Investing in stablecoins

So, the first strategy is to invest in stablecoins, tokens with exchange rates pegged to the corresponding fiat currency. In simple terms, it is buying a digital US dollar (or euro) for fiat. Companies that issue stablecoins usually ensure that their exchange rate is pegged by backing and operating the same amount of money in traditional assets (for example, $USDT, $USDC). There are also synthetic dollars, algorithmic stablecoins, etc. Before investing in a particular stablecoin, it is worth understanding how it works.

In crypto, there have been cases when stablecoins have lost their peg to the fiat and depegged. The most famous case in recent years is the stablecoin $UST from Terra Money. USDC also lost its peg but recovered it fairly quickly. So, one of the main risks is depeg, the loss of a peg for various reasons.

Most of today's popular stablecoins are also managed by centralized companies that can close or go bankrupt. Some people also doubt that issuers of stablecoins are fully backed with corresponding amounts in fiat or other assets. There is a general risk of scam, theft, or hacker attacks.

Advantages: less volatility compared to altcoins, huge liquidity, a large number of use cases, and higher yields compared to traditional investment instruments.
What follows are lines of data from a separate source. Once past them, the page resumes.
-- ==== Sys2Proof/Machine/Sparse.lean ====
section
/-! DEFINITION. Sparse stores: a list of (key, value) pairs in one canonical form, keys strictly rising and no entry equal
to what an unlisted key reads as. Register file and memories are such stores. -/

namespace Sys2Proof.Machine

/-- What key `k` reads as: the listed value, or `d` where none is listed. -/
def sget {α : Type} (l : List (Nat × α)) (k : Nat) (d : α) : α :=
  match l with
  | [] => d
  | (j, v) :: t => if j = k then v else sget t k d

/-- The list without any entry of key `k`. -/
def serase {α : Type} (l : List (Nat × α)) (k : Nat) : List (Nat × α) :=
  match l with
  | [] => []
  | (j, v) :: t => if j = k then serase t k else (j, v) :: serase t k

/-- The list with the entry (k, v) put before the first greater key. -/
def sinsert {α : Type} (l : List (Nat × α)) (k : Nat) (v : α) : List (Nat × α) :=
  match l with
  | [] => [(k, v)]
  | (j, w) :: t => if k < j then (k, v) :: (j, w) :: t else (j, w) :: sinsert t k v

/-- The store after `v` is written to key `k`, whose default is `d`. -/
def sset {α : Type} [DecidableEq α] (l : List (Nat × α)) (k : Nat) (d v : α) : List (Nat × α) :=
  if v = d then serase l k else sinsert (serase l k) k v

/-- Keys strictly rising. -/
def srising {α : Type} : List (Nat × α) → Bool
  | [] => true
  | [_] => true
  | (j, _) :: (k, w) :: t => decide (j < k) && srising ((k, w) :: t)

/-- Keys strictly rising, and no entry equal to the default `d`: the canonical form of a memory. -/
def swf {α : Type} [DecidableEq α] (l : List (Nat × α)) (d : α) : Bool :=
  srising l && l.all (fun e => decide (e.2 ≠ d))

/-- `n` bytes from key `a` on. -/
def sgetN {α : Type} (l : List (Nat × α)) (a : Nat) (d : α) : Nat → List α
  | 0 => []
  | n + 1 => sget l a d :: sgetN l (a + 1) d n

/-- The store after the values of `vs` are written from key `a` on. -/
def ssetN {α : Type} [DecidableEq α] (l : List (Nat × α)) (a : Nat) (d : α) : List α → List (Nat × α)
  | [] => l
  | v :: vs => ssetN (sset l a d v) (a + 1) d vs

/-- The entries that the values of `vs` make from key `a` on: those that differ from the default. -/
def snew {α : Type} [DecidableEq α] (a : Nat) (d : α) : List α → List (Nat × α)
  | [] => []
  | v :: vs => if v = d then snew (a + 1) d vs else (a, v) :: snew (a + 1) d vs

/-- The store after the values of `vs` are written from key `a` on, in one pass: what `ssetN` does, for long strings. -/
def sfill {α : Type} [DecidableEq α] (l : List (Nat × α)) (a : Nat) (d : α) (vs : List α) : List (Nat × α) :=
  l.filter (fun e => e.1 < a) ++ snew a d vs ++ l.filter (fun e => a + vs.length ≤ e.1)

end Sys2Proof.Machine
end

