/-- The state of the block. -/
structure State where
  /-- Every register with an address, by byte address of the word; an unlisted word holds its Reset value. -/
  regs    : List (Nat × Word)
  /-- Latched high words of 64-bit registers (R4, R57), by address of the high word; unlisted = 0. -/
  latch   : List (Nat × Word)
  /-- On-die memories, by debug-window address (R375) or by the addresses of `Mm`; unlisted = 0. -/
  sram    : List Host.Cell
  /-- Management memory; unlisted = 0. -/
  mgmt    : List Host.Cell
  /-- OSPI0 (slot A from 0, slot B from 16 MiB) and OSPI1; unlisted = 0xFF, erased. -/
  ospi0   : List Host.Cell
  ospi1   : List Host.Cell
  /-- 64-bit words that hold a double-bit error: (memory m of R347, word address). -/
  dbe     : List (Nat × Nat)
  /-- The words that hold a single-bit error, likewise. -/
  sbe     : List (Nat × Nat)
  pwr     : Power
  pins    : Pins
  clk     : Clock
  /-- What the cycle in progress has seen. -/
  cyc     : Cycle
  /-- What came since the coming boundary fell due. -/
  sinceDue : Late
  ev      : Events
  /-- Frames received and not yet parsed, in arrival order. -/
  rxQ     : List Frame
  /-- Frames with a decision, waiting for admission. -/
  admQ    : List Frame
  gnd     : Ground
  /-- Copies in the output queues, in order of release. -/
  outQ    : List Frame
  sending : List Sending
  /-- Frames and CAN messages that have left on ports 0 to 47, oldest first. -/
  sent    : List Sent
  eth     : List (Nat × EthPort)
  can     : List (Nat × CanPort)
  t1s     : List (Nat × T1sPort)
  egr     : List (Nat × EgrPort)
  /-- MDIO reads queued: ports in order (R89). -/
  mdioQ   : List Nat
  /-- Timestamp capture queues, by group (R43): four words each, oldest first. -/
  tsq     : List (Nat × List (BitVec 128))
  /-- Records lost since the last queued record, by group (R44). -/
  tsqLost : List (Nat × Nat)
  tbl     : Tables
  prs     : Parser
  /-- Frames to be captured (R217), and evidence frames in the formation queue (R306). -/
  capQ    : List Frame
  evQ     : List Frame
  /-- The key store and the cipher engine. -/
  keys : KeyStore
  /-- OTP (R66). -/
  otp : Otp
  /-- OTP as the start in progress read it (R66). -/
  otpRead : Otp
  /-- The eyelet unit. -/
  eye : Eyelet
  /-- What the latest read of a management core brought. -/
  readPort : ReadPort
  /-- The high word that the latest read of 64 bits brought. -/
  readHigh : Word
  /-- Reservations of the management cores (R374): core, address and bytes of its latest load-reserved. -/
  resv    : List (Fin 4 × Nat × Nat)
  /-- Copies that have left the queues of port 48, for the receive rings (R368), and of port 50, for the couching bridge. -/
  spQ : List Frame
  brgQ : List Frame
  /-- Queue sample records latched and not yet written (R214). -/
  smp : List Bytes
  /-- Signal memory. -/
  sig : SigMem
  /-- The bobbins, by number. -/
  lanes : List (Nat × Lane)
  /-- The seal unit. -/
  chain : Chain
  /-- The couching bridge. -/
  brg : Brg
  /-- The loader. -/
  ldr : Loader
  /-- PHY writes that MDIO records have made, oldest first. -/
  phy : List PhyWrite
  /-- The staging engine's operation in progress. -/
  stg : Option StageJob
  /-- Applications of a free value so far; every use of a value of Config advances it. -/
  freeCtr : Nat
  /-- The commands that wait, first in first out. -/
  pending : List Instr
  deriving DecidableEq, Repr

namespace State

/-- The machine after POR, with POR still held (R383, R384): every register at its Reset value, every queue empty. -/
def reset : State where
  regs    := []
  latch   := []
  sram    := []
  mgmt    := []
  ospi0   := []
  ospi1   := []
  dbe     := []
  sbe     := []
  pwr     := powerInit
  pins    := pinsInit
  clk     := clockInit
  cyc     := cycInit
  sinceDue := ⟨[], [], 0, []⟩
  ev      := ⟨[], [], 0, [], [], 0, 0⟩
  rxQ     := []
  admQ    := []
  gnd     := groundInit
  outQ    := []
  sending := []
  sent    := []
  eth     := []
  can     := []
  t1s     := []
  egr     := []
  mdioQ   := []
  tsq     := []
  tsqLost := []
  tbl     := tablesInit
  prs     := ⟨false, 0⟩
  capQ    := []
  evQ     := []
  keys := keysInit
  otp := otpInit
  otpRead := otpInit
  eye := eyeInit
  readPort := ⟨0, false⟩
  readHigh := 0
  resv := []
  spQ := []
  brgQ := []
  smp := []
  sig := sigInit
  lanes := []
  chain := chainInit
  brg := brgInit
  ldr := ldrInit
  phy := []
  stg := none
  freeCtr := 0
  pending := []

end State

end Sys2Proof.Machine
end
When investing in stablecoins, you can choose between two scenarios: conservative and risky.

Conservative means simply buying stablecoins and staking, farming, or lending them at higher interest rates than in traditional finance. By choosing well-known and large protocols, you reduce the risks of exploits. A risky scenario is, for example, portfolio leveraging with borrowing. It is when you simultaneously lend your tokens and borrow even more stablecoins or altcoins to farm more rewards, for the sake of cross-protocol arbitrage, and so on.

The risks in this case are higher, as the position can be liquidated, or the fees can be higher than the income.
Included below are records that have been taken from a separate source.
-- ==== Sys2Proof/Machine/RegGen.lean ====
section
/-! DEFINITION. The register map as management cores meet it (R4 to R7, R374): which block and row an address belongs to, and
the field-by-field write. -/

namespace Sys2Proof.Machine

/-- The rows of the block that an address lies in, and the offset in the block; none outside every block of the map (R374). Per-port
blocks repeat every 0x1000; a block whose extent the map leaves open reaches to 64 KiB. -/
def blockAt (a : Nat) : Option (List RegD × Nat) :=
  let o := a % 0x10000
  match a / 0x10000 with
  | 0x1000 => some (RegTab.rowsSYS, o)
  | 0x1001 => some (RegTab.rowsTIME, o)
  | 0x1002 => some (RegTab.rowsIMAGE, o)
  | 0x1020 => some (RegTab.rowsPARSE, o)
  | 0x1030 => some (RegTab.rowsTABLE, o)
  | 0x1040 => some (RegTab.rowsGBUF, o)
  | 0x1060 => some (RegTab.rowsBOBBIN, o)
  | 0x1070 => some (RegTab.rowsBRIDGE, o)
  | 0x1080 => some (RegTab.rowsKEY, o)
  | 0x1090 => some (RegTab.rowsSEAL, o)
  | 0x10A0 => some (RegTab.rowsEYELET, o)
  | 0x10B0 => some (RegTab.rowsFAULT, o)
  | 0x10C0 => some (RegTab.rowsGPIO, o)
  | _ =>
    let p := (a - 0x10100000) / 0x1000
    let e := (a - 0x10500000) / 0x1000
    if 0x10100000 ≤ a ∧ p < 24 then some (RegTab.rowsETH, a % 0x1000)
    else if 0x10100000 ≤ a ∧ p < 32 then some (RegTab.rowsT1S, a % 0x1000)
    else if 0x10100000 ≤ a ∧ p < 48 then some (RegTab.rowsCAN, a % 0x1000)
    else if 0x10500000 ≤ a ∧ e < 52 then some (RegTab.rowsEGR, a % 0x1000)
    else if 0x10500000 ≤ a ∧ e = 63 then some (RegTab.rowsEGRG, a % 0x1000)
    else none

/-- What is left of an offset below the row's own words, after each index has taken its share; none where no index fits. -/
def stripDims : List DimD → Nat → Option Nat
  | [], o => some o
  | d :: t, o =>
    let i := Nat.min (o / d.stride) (d.first + d.count - 1)
    if i < d.first then none else stripDims t (o - d.stride * i)

/-- The word of a row that lies at an offset of its block. -/
def RegD.wordAt (r : RegD) (o : Nat) : Option Nat :=
  if o < r.off then none
  else
    match stripDims r.dims (o - r.off) with
    | none => none
    | some x => if x % 4 = 0 ∧ x < 4 * r.words then some (x / 4) else none

/-- The row and word of an offset. -/
def rowOf (rows : List RegD) (o : Nat) : Option (RegD × Nat) :=
  rows.findSome? (fun r => (r.wordAt o).map (fun w => (r, w)))

/-- The bits of word `w` that fields satisfying `p` cover. -/
def RegD.mask (r : RegD) (w : Nat) (p : FieldD → Bool) : Nat :=
  r.fields.foldl (fun m f =>
    let lo := Nat.max f.lo (32 * w)
    let hi := Nat.min f.hi (32 * w + 31)
    if p f ∧ lo ≤ hi then m ||| ((2 ^ (hi - lo + 1) - 1) <<< (lo - 32 * w)) else m) 0

/-- The Reset value of word `w` of a row. -/
def RegD.reset (r : RegD) (w : Nat) : Nat :=
  r.fields.foldl (fun m f => m ||| ((f.rst <<< f.lo) >>> (32 * w) % 2 ^ 32)) 0

/-- Whether a write through a field of this type can act: SRW fields act only for the loader, before the lock (R6). -/
def Acc.acts (a : Acc) (loader : Bool) : Bool :=
  match a with
  | .ro => false
  | .srw => loader
  | _ => true

/-- Whether a register holds a field through which a write can act (R7). -/
def RegD.writable (r : RegD) (loader : Bool) : Bool := r.fields.any (fun f => f.acc.acts loader)

/-- The word after a write of `v` over `old`, field by field (R6); a bit that hardware has set in the same cycle, one of `held`, is not
cleared (R8). -/
def RegD.written (r : RegD) (w old v : Nat) (loader : Bool) (held : Nat := 0) : Nat :=
  let rw := r.mask w (fun f => f.acc = .rw || (f.acc = .srw && loader))
  let w1c := r.mask w (fun f => f.acc = .w1c) &&& (v ^^^ (v &&& held))
  ((old ^^^ (old &&& rw)) ^^^ (old &&& w1c)) ||| (v &&& rw)

/-- The Reset value a row's word takes at an address: ETH_SERDES_RX differs between trunk and edge ports (R84). -/
def resetAt (r : RegD) (w a : Nat) : Nat :=
  if a % 0x1000 = 0xC ∧ 0x10100000 ≤ a ∧ a < 0x10118000 then (Rg.ETH_SERDES_RX ((a - 0x10100000) / 0x1000)).rst else r.reset w

/-- The stored word at an address of a row. -/
def State.wordAt (s : State) (r : RegD) (w a : Nat) : Nat := (sget s.regs a (BitVec.ofNat 32 (resetAt r w a))).toNat

/-- A write of a register that has no meaning of its own: field by field, or ignored with its event (R7). -/
def State.plainWrite (s : State) (a v : Nat) : State :=
  match blockAt a with
  | none => s
  | some b =>
    match rowOf b.1 b.2 with
    | none => s.ignored a v
    | some h =>
      if h.1.writable false then
        { s with regs := sset s.regs a (BitVec.ofNat 32 (resetAt h.1 h.2 a)) (BitVec.ofNat 32 (h.1.written h.2 (s.wordAt h.1 h.2 a) v false (sget s.cyc.sets a 0))) }
      else s.ignored a v

end Sys2Proof.Machine
end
Investing in Bitcoin or/and altcoins

Another meta-strategy is investing in Bitcoin or altcoins. It is more risky in general, and also has a conservative and risky scenario. Conservative is, for example, just a holding for future growth. Or staking tokens like $eth through Lido, where you can earn ~3% per annum additionally.

A more risky scenario is restaking, adding liquidity to pools, and so on. It is when you first stake ETH on Lido or Rocket Pool, then restake it in, for example, Ether Finance, and then use the restaked tokens in Pendle or bridge to other blockchains and use them for farming there. The risks increase with each new interaction.
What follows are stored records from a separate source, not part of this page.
/-- The working key of `n` bytes under a label, derived at first use and kept (R289). -/
def State.workKey (s : State) (slot master : Nat) (label : Bytes) : Option Bytes × State :=
  match s.useSlot slot master KeyOp.derive [2] with
  | (none, s1) => (none, s1)
  | (some k, s1) =>
    match s1.keys.work.find? (fun w => w.slot = slot && w.label = label) with
    | some w => (some w.key, s1)
    | none =>
      let key := kdf k.act.mat label 32
      (some key, { s1 with keys := { s1.keys with work := ⟨slot, label, key⟩ :: s1.keys.work } })

/-! ## KEYSLOT records (R285, R287) -/

/-- Whether every byte of a range is zero. -/
def zeroBytes (b : Bytes) (o n : Nat) : Bool := be b o n = 0

/-- Whether the fields of a payload, its KCV apart, lie inside the tables of R285. -/
def ksBodyOk (p : Bytes) : Bool :=
  let t := ksType p
  let src := ksSrc p
  let w := ksWorld p
  let usage := byteAt p 5
  let ll := byteAt p 8
  let used := if src = 0 then 12 + matLen t + 16 else if src = 1 then ll else 57
  p.length = 128 && 4 ≤ byteAt p 0 && 1 ≤ t && t ≤ 4 && !bitOf (byteAt p 1) 3
    && (if t ≤ 2 then src ≤ 1 else if t = 3 then src = 1 else src = 2)
    && (w = 1 || w = 2) && byteAt p 4 < 128
    && (if t = 1 then usage &&& 0x06 = usage else if t = 2 then usage &&& 0x09 = usage
        else if t = 3 then usage &&& 0x10 = usage else usage &&& 0x20 = usage)
    && byteAt p 6 < 16 && byteAt p 7 < 4 && (if src = 1 then ll ≤ 64 else ll = 0)
    && zeroBytes p 9 3 && zeroBytes p (20 + used) (108 - used)

/-- The same of a KEYSLOT record, whose KCV is zero for DERIVED. -/
def ksFieldsOk (p : Bytes) : Bool := ksBodyOk p && (ksSrc p != 1 || zeroBytes p 12 8)

/-- Whether a payload's parent may be used: defined, with the derive usage, of the same world; PUBLIC names no parent. -/
def State.ksParentOk (s : State) (p : Bytes) : Bool :=
  let par := ksParent p
  if ksSrc p = 2 then par = 0xFFFF
  else if par = 0xFFFF ∨ par = 0xFFFE then true
  else
    let k := s.keySlot par
    par < 256 && k.st != 0 && bitOf (byteAt k.attr 5) KeyOp.derive && ksWorld k.attr = ksWorld p

/-- Whether the world allows the masters and flags. -/
def ksWorldOk (p : Bytes) : Bool :=
  if ksWorld p = 2 then byteAt p 4 &&& 0x7B = 0 && byteAt p 7 = 0 else byteAt p 4 &&& 0x24 = 0

/-- The material of a parent: the hardware unique key, the transport key, or the ACTIVE half of a slot. -/
def State.parentMat (s : State) (par : Nat) : Bytes :=
  if par = 0xFFFF then s.otp.huk else if par = 0xFFFE then s.transportKey else (s.keySlot par).act.mat

/-- A half made of material of a TYPE. -/
def halfOf (t : Nat) (m : Bytes) : KeyHalf :=
  if t ≤ 2 then ⟨m, kcvSym m, []⟩
  else
    let pk := if t = 3 then Ed.pub m else m
    ⟨m, kcvPub pk, pk⟩

/-- Builds the material of a payload (R287): the half, or the failure (3 = tag, 4 = KCV). `node` is the node number of
the wrap label. -/
def State.ksBuild (s : State) (p : Bytes) (node : Nat) : Except Nat KeyHalf :=
  let t := ksType p
  let n := matLen t
  let data := p.drop 20
  if ksSrc p = 0 then
    let wk := kdf (s.parentMat (ksParent p)) (ascii "KD48-WRAP" ++ beBytes 2 node ++ p.take 1) 32
    let iv := data.take 12
    let ct := slice data 12 n
    if gcmTag wk iv (p.take 20) ct != slice data (12 + n) 16 then .error 3
    else
      let h := halfOf t (gcmCrypt wk iv ct)
      if h.kcv = slice p 12 8 then .ok h else .error 4
  else if ksSrc p = 1 then .ok (halfOf t (kdf (s.parentMat (ksParent p)) (data.take (byteAt p 8)) n))
  else
    let h := halfOf t (data.take 57)
    if h.kcv = slice p 12 8 then .ok h else .error 4

/-- The slot a payload and its half make: attributes bytes 0 to 19, with the KCV of ACTIVE. -/
def slotOf (p : Bytes) (h : KeyHalf) : KeySlot := ⟨1, p.take 12 ++ h.kcv, h, none⟩

/-- Applies a KEYSLOT record of the loader: the slot is defined, or the section is rejected (cause 0x0A). -/
def State.defineSlot (s : State) (p : Bytes) (node : Nat) : Except Nat State :=
  if ¬ ksFieldsOk p ∨ ¬ ksWorldOk p ∨ (s.keySlot (byteAt p 0)).st ≠ 0 ∨ ¬ s.ksParentOk p then .error 0x0A
  else
    match s.ksBuild p node with
    | .error _ => .error 0x0A
    | .ok h => .ok (s.setSlot (byteAt p 0) (slotOf p h))

/-- The fixed slots (R284): the identity key unless the state is BLANK, and the accepted image keys. -/
def State.fixedSlots (s : State) (k1 k2 k3 : Option Bytes) : State :=
  let attrOf (slot t world masters usage : Nat) (h : KeyHalf) : KeySlot :=
    ⟨1, beBytes 2 (256 * slot + t + 64 * world) ++ [0xFF, 0xFF] ++ [BitVec.ofNat 8 masters, BitVec.ofNat 8 usage, 0x0F, 0, 0, 0, 0, 0] ++ h.kcv, h, none⟩
  let s0 := if s.lifecycle = 0 ∨ s.lifecycle = 4 then s
    else s.setSlot 0 (attrOf 0 (3 + 16) 1 0x40 0x10 (halfOf 3 (kdf s.otp.huk (ascii "KD48-IDENTITY") 57)))
  let put (t : State) (i : Nat) (masters : Nat) (k : Option Bytes) : State :=
    match k with
    | none => t
    | some pk => t.setSlot i (attrOf i (4 + 32) 0 masters 0x20 (halfOf 4 pk))
  put (put (put s0 1 0x20 k1) 2 0x24 k2) 3 0x24 k3

/-! ## The checked pairs (R297, R298) -/

/-- Whether a pair of checked pipelines faults on its next result (R297, R298). -/
def State.pairBad (s : State) (pair : Nat) : Bool := s.keys.bad.contains pair

/-- Counts and raises a cipher mismatch on a pair, and clears the upset. -/
def State.cipherFault (s : State) (pair port faults : Nat) : State :=
  let s1 : State := { s with keys := { s.keys with bad := s.keys.bad.erase pair } }
  ((s1.count (keyC 4)).setBit Rg.KEY_INT_STATUS 2).raise 0x0C05 port (pair + 4 * s1.fd Rg.CIPH_CFG Fl.CIPH_CFG_FAULT_MODE + 256 * faults)

/-! ## The Ed448 engine (R296) -/

/-- The seal unit waits for a signature. -/
def State.signing (s : State) : Bool := s.flag Rg.SEAL_STATUS Fl.SEAL_STATUS_SIGNING

/-- The requests that wait for the engine or that it serves, in the order of R296; the test signature of a replacement, which R296 does
not place, comes last (DESIGN CHOICE, log entry 147). An attestation with a signature waits while its request is the eyelet's oldest. -/
def State.edWants (s : State) : List EdUser :=
  (if s.signing then [.sealing] else []) ++ (if s.stg.any (fun j => j.op = 3) then [.verifier] else [])
    ++ (if s.forwarding && s.flag Rg.KEY_CFG Fl.KEY_CFG_ATTEST_SIGN && s.eye.queue.head?.any (fun r => r.kind = 5 && r.body.length = 32) then [.attest] else [])
    ++ (if s.keys.svc.any (·.signs) then [.service] else []) ++ (if s.keys.job.any (fun j => ksType j.payload = 3) then [.replacement] else [])

/-- The engine goes on with the request it has taken, or takes the first that waits. -/
def State.edPick (s : State) : State :=
  let w := s.edWants
  let now := if s.keys.ed.any w.contains then s.keys.ed else w.head?
  if now = s.keys.ed then s else { s with keys := { s.keys with ed := now } }

/-- Whether the engine serves `u`. -/
def State.edServes (s : State) (u : EdUser) : Bool := s.edPick.keys.ed = some u

/-! ## Commands of KEY_CMD (R291, R292) -/

/-- Shows the outcome of a KEY_CMD command. -/
def State.keyCmdDone (s : State) (cause : Nat) : State :=
  let s1 := (s.setBit Rg.KEY_CMD_STATUS Fl.KEY_CMD_STATUS_DONE.lo).sf Rg.KEY_CMD_STATUS Fl.KEY_CMD_STATUS_CAUSE cause
  if cause = 0 then s1 else s1.setBit Rg.KEY_CMD_STATUS Fl.KEY_CMD_STATUS_REFUSED.lo

/-- Why a replacement is refused before anything is built; 0 = not refused. The payload must be complete by R285: LABEL_LEN 0 to 64, the
reserved and unused bytes zero. Its KCV is judged when it has been built. -/
def State.replaceCause (s : State) (slot : Nat) (p : Bytes) : Nat :=
  let k := s.keySlot slot
  if s.keys.job.isSome ∨ k.st = 4 ∨ k.st = 5 then 6
  else if k.st ≠ 1 ∨ ¬ bitOf (byteAt k.attr 7) 0 then 1
  else if ksWorld k.attr ≠ 1 ∨ ksWorld p ≠ 1 then 2
  else if p.take 8 ≠ k.attr.take 8 ∨ ksSrc p ≠ (if ksType p = 3 then 1 else 0) ∨ ksType p = 4 ∨ ¬ ksBodyOk p ∨ ¬ s.ksParentOk p then 1
  else 0

/-- The payload in KEY_REPL_BUF. -/
def State.replBuf (s : State) : Bytes := s.rdBytes Rg.KEY_REPL_BUF 32

/-- KEY_REPLACE (R292): KEY_CMD with OP 1. Verification of the replacement begins, or the command is refused. -/
def State.keyReplace (s : State) (slot : Nat) : State :=
  let p := s.replBuf
  let c := s.replaceCause slot p
  if c ≠ 0 then s.keyCmdDone c
  else
    (({ s with keys := { s.keys with job := some ⟨slot, p, s.hoopIx⟩ } } : State).sf Rg.KEY_CMD_STATUS Fl.KEY_CMD_STATUS_BUSY 1).edPick

def execKeyReplace (slot : Fin 256) (s : State) : Host.Outcome State Fault Refusal := .next (s.fw (·.keyReplace slot.val))

/-- A failed replacement: PENDING discarded, counted and reported (R292). -/
def State.replaceFailed (s : State) (slot cause : Nat) : State :=
  ((s.count (keyC 2)).raise 0x0C03 noPort (slot + 256 * cause)).keyCmdDone cause

/-- Whether the test signature of an Ed448 replacement holds: over "KD48-TEST", slot and hoop index, under the new key. -/
def testSignatureOk (j : KeyJob) (h : KeyHalf) : Bool :=
  let m := ascii "KD48-TEST" ++ beBytes 1 j.slot ++ beBytes 4 j.hoop
  Ed.verify h.pub m [] (Ed.sign h.mat m [])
The advantages of this strategy are potentially higher yields compared to stablecoins. Blue chip assets are also liquid and have many use cases. In addition to the basic income, you can receive a portion of fees generated by protocols, rewards from participation in various activities ($ARB or $OP grants), or airdrops.

Risks are typical for all crypto: volatility, loss of value, scams, hacks, and lack of regulation in many jurisdictions.

Conclusion

Remember, investing in crypto products is high-risk, although we have seen the recent adoption of BTC and ETH ETFs. If you want to invest directly and use decentralized products, after determining your strategy and risk tolerance, use Defillama to find the best current rates.

Keep security in mind. Diversify and rebalance your portfolio.

Learn about hedging positions, delta-neutral strategies, and impermanent loss.